Copy each line in the data that includes the word "order".

(Beginning of RECORD EXTRACTS)

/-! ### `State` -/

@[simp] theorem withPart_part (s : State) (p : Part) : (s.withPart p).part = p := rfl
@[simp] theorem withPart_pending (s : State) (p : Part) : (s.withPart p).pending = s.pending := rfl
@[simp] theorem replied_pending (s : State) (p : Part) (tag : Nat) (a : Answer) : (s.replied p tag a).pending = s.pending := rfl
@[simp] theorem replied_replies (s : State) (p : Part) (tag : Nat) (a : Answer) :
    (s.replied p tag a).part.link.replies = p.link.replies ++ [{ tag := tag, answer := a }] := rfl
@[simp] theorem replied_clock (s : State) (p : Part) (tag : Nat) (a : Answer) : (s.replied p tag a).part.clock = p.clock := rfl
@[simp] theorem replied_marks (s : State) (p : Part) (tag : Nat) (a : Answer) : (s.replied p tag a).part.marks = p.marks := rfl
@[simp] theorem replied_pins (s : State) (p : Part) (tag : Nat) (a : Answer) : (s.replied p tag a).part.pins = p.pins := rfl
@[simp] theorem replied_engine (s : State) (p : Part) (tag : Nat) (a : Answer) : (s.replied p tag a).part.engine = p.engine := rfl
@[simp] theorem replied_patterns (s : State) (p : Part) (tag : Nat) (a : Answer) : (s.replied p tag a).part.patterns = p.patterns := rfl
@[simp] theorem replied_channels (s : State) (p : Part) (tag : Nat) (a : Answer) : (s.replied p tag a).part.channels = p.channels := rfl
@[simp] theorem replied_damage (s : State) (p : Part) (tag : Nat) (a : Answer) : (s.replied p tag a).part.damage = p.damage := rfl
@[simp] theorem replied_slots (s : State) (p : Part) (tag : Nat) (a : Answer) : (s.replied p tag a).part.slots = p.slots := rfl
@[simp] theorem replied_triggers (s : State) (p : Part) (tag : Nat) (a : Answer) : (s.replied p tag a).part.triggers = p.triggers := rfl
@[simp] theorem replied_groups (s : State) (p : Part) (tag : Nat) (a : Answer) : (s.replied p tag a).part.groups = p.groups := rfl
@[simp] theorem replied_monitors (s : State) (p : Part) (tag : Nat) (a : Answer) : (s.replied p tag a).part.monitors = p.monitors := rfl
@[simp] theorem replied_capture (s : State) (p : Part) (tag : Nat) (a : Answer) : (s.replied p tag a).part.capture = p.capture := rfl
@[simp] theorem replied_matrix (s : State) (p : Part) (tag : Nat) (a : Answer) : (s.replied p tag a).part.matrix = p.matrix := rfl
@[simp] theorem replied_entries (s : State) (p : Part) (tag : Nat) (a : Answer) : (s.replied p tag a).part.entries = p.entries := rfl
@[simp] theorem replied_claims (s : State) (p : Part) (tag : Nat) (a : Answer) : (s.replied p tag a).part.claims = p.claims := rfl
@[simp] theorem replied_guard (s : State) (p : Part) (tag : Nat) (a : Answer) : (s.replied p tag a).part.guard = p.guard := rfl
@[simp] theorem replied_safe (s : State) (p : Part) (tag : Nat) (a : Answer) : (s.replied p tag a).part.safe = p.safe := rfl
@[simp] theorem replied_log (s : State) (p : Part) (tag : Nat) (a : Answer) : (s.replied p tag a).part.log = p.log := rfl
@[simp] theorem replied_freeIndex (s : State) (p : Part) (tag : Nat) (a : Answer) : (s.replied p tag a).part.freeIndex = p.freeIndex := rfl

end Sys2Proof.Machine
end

(End of RECORD EXTRACTS)
(Beginning of RECORD EXTRACTS)

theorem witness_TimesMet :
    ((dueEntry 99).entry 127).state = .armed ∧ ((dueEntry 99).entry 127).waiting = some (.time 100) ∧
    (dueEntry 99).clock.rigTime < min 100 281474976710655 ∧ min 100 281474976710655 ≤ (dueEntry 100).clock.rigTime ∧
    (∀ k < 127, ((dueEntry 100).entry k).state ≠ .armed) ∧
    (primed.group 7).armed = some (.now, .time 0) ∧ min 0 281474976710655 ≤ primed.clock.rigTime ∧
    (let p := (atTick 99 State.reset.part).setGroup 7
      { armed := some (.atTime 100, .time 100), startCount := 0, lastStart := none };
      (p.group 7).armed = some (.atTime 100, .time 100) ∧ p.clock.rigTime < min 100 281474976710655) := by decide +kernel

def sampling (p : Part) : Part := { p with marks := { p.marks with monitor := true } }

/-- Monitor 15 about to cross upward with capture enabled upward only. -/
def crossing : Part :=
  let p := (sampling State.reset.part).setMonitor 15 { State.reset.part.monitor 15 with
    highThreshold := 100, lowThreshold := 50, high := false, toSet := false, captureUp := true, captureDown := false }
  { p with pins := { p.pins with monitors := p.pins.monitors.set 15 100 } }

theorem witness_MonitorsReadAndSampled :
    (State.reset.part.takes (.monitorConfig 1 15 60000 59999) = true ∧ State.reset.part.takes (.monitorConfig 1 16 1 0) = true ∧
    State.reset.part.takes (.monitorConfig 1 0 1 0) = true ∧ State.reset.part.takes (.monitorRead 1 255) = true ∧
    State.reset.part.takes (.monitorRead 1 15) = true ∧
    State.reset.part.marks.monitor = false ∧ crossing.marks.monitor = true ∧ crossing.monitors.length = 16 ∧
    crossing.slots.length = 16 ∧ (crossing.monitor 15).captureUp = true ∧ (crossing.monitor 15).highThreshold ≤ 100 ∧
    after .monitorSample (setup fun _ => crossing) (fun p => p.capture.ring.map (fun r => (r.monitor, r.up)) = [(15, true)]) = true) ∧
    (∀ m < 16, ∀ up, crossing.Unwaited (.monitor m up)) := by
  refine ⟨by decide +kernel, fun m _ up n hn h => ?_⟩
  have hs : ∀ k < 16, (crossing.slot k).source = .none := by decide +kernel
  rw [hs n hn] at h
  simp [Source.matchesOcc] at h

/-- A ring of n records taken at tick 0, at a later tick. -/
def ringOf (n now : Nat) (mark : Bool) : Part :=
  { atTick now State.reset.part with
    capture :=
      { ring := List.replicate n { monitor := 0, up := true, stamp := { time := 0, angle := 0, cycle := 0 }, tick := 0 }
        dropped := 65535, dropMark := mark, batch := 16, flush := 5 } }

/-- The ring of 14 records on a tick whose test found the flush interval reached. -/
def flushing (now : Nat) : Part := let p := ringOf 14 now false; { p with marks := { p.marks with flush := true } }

(End of RECORD EXTRACTS)
(Beginning of RECORD EXTRACTS)

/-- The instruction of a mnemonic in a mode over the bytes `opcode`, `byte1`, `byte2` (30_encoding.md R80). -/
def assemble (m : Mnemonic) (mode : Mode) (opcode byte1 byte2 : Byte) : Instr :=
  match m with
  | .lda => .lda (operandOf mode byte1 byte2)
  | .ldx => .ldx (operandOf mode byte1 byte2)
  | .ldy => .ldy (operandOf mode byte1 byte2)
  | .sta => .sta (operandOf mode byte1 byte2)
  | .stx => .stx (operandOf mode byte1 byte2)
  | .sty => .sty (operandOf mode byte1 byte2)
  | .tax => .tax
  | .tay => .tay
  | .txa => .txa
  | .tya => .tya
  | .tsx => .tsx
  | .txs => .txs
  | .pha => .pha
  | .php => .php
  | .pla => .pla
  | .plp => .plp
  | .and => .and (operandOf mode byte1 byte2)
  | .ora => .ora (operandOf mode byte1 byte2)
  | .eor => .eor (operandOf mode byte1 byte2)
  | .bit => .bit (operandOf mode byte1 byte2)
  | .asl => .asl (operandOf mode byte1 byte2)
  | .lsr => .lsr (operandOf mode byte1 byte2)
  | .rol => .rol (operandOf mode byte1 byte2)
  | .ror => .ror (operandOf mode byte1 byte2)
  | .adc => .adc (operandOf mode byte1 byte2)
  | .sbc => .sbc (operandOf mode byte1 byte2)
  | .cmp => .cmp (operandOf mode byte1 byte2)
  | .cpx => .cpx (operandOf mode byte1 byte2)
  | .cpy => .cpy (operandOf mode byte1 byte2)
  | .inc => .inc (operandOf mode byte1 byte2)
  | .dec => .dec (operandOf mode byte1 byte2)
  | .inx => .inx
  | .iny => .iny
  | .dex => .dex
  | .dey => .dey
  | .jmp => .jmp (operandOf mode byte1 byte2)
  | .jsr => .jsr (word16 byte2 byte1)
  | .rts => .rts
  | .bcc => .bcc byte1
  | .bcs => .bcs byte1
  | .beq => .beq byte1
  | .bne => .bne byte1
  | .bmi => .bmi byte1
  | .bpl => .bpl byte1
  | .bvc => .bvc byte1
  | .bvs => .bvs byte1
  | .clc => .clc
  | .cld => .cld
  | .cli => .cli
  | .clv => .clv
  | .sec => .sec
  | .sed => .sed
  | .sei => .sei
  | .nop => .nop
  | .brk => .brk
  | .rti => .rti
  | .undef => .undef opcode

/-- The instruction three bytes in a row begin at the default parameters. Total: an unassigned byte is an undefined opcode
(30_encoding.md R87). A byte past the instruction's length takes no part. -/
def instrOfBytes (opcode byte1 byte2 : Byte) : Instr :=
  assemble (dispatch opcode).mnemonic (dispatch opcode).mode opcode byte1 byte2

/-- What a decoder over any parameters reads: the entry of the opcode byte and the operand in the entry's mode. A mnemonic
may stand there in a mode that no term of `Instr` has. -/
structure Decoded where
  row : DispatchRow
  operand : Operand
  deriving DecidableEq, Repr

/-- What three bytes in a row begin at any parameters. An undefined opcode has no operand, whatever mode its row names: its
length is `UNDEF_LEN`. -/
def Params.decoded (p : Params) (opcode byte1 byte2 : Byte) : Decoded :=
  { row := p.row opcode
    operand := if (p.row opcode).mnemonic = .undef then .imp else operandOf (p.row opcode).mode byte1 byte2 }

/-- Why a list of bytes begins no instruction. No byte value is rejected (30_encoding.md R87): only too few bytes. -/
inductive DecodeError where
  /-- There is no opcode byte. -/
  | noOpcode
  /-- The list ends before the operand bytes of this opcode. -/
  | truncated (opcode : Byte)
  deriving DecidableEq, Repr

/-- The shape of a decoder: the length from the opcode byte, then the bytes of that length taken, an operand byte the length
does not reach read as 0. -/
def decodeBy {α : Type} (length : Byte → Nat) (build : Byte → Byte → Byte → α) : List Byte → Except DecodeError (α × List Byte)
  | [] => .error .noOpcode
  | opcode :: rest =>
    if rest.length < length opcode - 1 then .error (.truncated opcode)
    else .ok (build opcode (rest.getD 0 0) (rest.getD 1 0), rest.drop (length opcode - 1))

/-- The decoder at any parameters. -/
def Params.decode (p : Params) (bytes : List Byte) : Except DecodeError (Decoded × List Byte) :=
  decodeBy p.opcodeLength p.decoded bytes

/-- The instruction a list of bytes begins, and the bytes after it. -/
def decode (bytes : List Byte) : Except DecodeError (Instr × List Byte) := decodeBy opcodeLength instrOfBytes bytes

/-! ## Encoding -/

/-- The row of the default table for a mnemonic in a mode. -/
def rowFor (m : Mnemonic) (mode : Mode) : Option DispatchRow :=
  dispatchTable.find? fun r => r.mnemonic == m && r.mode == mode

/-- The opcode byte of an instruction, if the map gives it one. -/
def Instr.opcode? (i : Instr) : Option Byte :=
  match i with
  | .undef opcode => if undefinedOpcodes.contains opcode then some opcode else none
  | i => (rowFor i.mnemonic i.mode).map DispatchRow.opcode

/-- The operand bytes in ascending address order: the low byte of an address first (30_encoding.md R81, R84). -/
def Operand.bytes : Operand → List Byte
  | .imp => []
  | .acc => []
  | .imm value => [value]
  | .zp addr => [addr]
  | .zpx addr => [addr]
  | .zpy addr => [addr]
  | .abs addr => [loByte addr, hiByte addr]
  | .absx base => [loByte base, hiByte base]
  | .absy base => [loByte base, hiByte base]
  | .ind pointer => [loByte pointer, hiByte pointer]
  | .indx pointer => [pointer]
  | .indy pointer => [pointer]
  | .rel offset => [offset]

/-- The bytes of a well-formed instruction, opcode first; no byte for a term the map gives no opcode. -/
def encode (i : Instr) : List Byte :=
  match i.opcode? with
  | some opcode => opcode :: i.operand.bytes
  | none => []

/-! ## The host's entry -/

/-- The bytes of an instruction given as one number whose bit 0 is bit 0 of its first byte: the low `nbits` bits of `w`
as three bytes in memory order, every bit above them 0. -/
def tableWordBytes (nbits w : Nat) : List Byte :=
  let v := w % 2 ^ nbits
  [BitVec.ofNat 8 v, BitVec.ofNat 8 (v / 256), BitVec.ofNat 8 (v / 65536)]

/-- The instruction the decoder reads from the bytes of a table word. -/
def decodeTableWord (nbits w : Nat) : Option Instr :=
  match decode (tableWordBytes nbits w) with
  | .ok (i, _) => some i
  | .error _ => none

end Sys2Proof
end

(End of RECORD EXTRACTS)

> SOLUTION FOR THIS TASK
/-- The operand bytes in ascending address order: the low byte of an address first (30_encoding.md R81, R84). -/
as three bytes in memory order, every bit above them 0. -/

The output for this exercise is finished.